Problem details:
From the entries below, return exactly the lines beginning at the one that contains "match d with" and ending at the one that contains "0x90, 0x90, 0xE0]", both of them included, and only those lines.

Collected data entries
▽
-- ==== Sys2Proof/Machine/Defaults.lean ====
section
/-! DEFINITION. The defaults of the machine's parameters (00_scope.md R6) and the reset values the source leaves open
(10_state.md R29, decision D14). They stand here and not in State.lean so that one place holds every chosen number. -/

namespace Sys2Proof.Machine

/-- One glyph of the font: five rows of eight pixels, as DRW reads them (10_state.md R23). -/
def glyph (d : Nat) : List Byte :=
  match d with
  | 0x0 => [0xF0, 0x90, 0x90, 0x90, 0xF0]
  | 0x1 => [0x20, 0x60, 0x20, 0x20, 0x70]
  | 0x2 => [0xF0, 0x10, 0xF0, 0x80, 0xF0]
  | 0x3 => [0xF0, 0x10, 0xF0, 0x10, 0xF0]
  | 0x4 => [0x90, 0x90, 0xF0, 0x10, 0x10]
  | 0x5 => [0xF0, 0x80, 0xF0, 0x10, 0xF0]
  | 0x6 => [0xF0, 0x80, 0xF0, 0x90, 0xF0]
  | 0x7 => [0xF0, 0x10, 0x20, 0x40, 0x40]
  | 0x8 => [0xF0, 0x90, 0xF0, 0x90, 0xF0]
  | 0x9 => [0xF0, 0x90, 0xF0, 0x10, 0xF0]
  | 0xA => [0xF0, 0x90, 0xF0, 0x90, 0x90]
  | 0xB => [0xE0, 0x90, 0xE0, 0x90, 0xE0]
  | 0xC => [0xF0, 0x80, 0x80, 0x80, 0xF0]
  | 0xD => [0xE0, 0x90, 0x90, 0x90, 0xE0]
  | 0xE => [0xF0, 0x80, 0xF0, 0x80, 0xF0]
  | 0xF => [0xF0, 0x80, 0xF0, 0x80, 0x80]
  | _ => []

/-- The bytes of the default font, glyph d at 5 x d (10_state.md R23). PRESUMED, unsafe: the spec takes them from
general knowledge (decision D13, log entry 3). -/
def defaultFontBytes : List Byte :=
  glyph 0x0 ++ glyph 0x1 ++ glyph 0x2 ++ glyph 0x3 ++ glyph 0x4 ++ glyph 0x5 ++ glyph 0x6 ++ glyph 0x7 ++
  glyph 0x8 ++ glyph 0x9 ++ glyph 0xA ++ glyph 0xB ++ glyph 0xC ++ glyph 0xD ++ glyph 0xE ++ glyph 0xF

/-- FONT[0..79] by default (00_scope.md R6). -/
def defaultFont : Vector Byte 80 := ⟨defaultFontBytes.toArray, by decide⟩

/-- Every parameter at its default (00_scope.md R6; log entries 1, 15, 21). -/
def defaultConfig : Config where
  timerMode := .perCycle
  font := defaultFont
  addrOverrun := .wrap
  drwOffscreen := .clip
  keyIndex := .low4
  pcOverrun := .wrap
  vfAlias := .literal
  drwVfCoord := .readFirst
  nonCanonical := .decode

/-- I after reset. DESIGN CHOICE, unsafe: the spec's decision D14 (R29, log entry 4). -/
def resetI : Word := 0

/-- DT after reset. DESIGN CHOICE, unsafe: the spec's decision D14 (R29, log entry 4). -/
def resetDT : Byte := 0

/-- ST after reset. DESIGN CHOICE, unsafe: the spec's decision D14 (R29, log entry 4). -/
def resetST : Byte := 0

/-- DF after reset. DESIGN CHOICE, unsafe: the spec's decision D14 (R29, log entry 4). -/
def resetDF : Bool := true

/-- The program counter after reset, the entry point (R29, R186; PROG_BASE of R4). -/
def progBase : Addr := 0x200

end Sys2Proof.Machine
end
△
Exercise response:
  match d with
  | 0x0 => [0xF0, 0x90, 0x90, 0x90, 0xF0]
  | 0x1 => [0x20, 0x60, 0x20, 0x20, 0x70]
  | 0x2 => [0xF0, 0x10, 0xF0, 0x80, 0xF0]
  | 0x3 => [0xF0, 0x10, 0xF0, 0x10, 0xF0]
  | 0x4 => [0x90, 0x90, 0xF0, 0x10, 0x10]
  | 0x5 => [0xF0, 0x80, 0xF0, 0x10, 0xF0]
  | 0x6 => [0xF0, 0x80, 0xF0, 0x90, 0xF0]
  | 0x7 => [0xF0, 0x10, 0x20, 0x40, 0x40]
  | 0x8 => [0xF0, 0x90, 0xF0, 0x90, 0xF0]
  | 0x9 => [0xF0, 0x90, 0xF0, 0x10, 0xF0]
  | 0xA => [0xF0, 0x90, 0xF0, 0x90, 0x90]
  | 0xB => [0xE0, 0x90, 0xE0, 0x90, 0xE0]
  | 0xC => [0xF0, 0x80, 0x80, 0x80, 0xF0]
  | 0xD => [0xE0, 0x90, 0x90, 0x90, 0xE0]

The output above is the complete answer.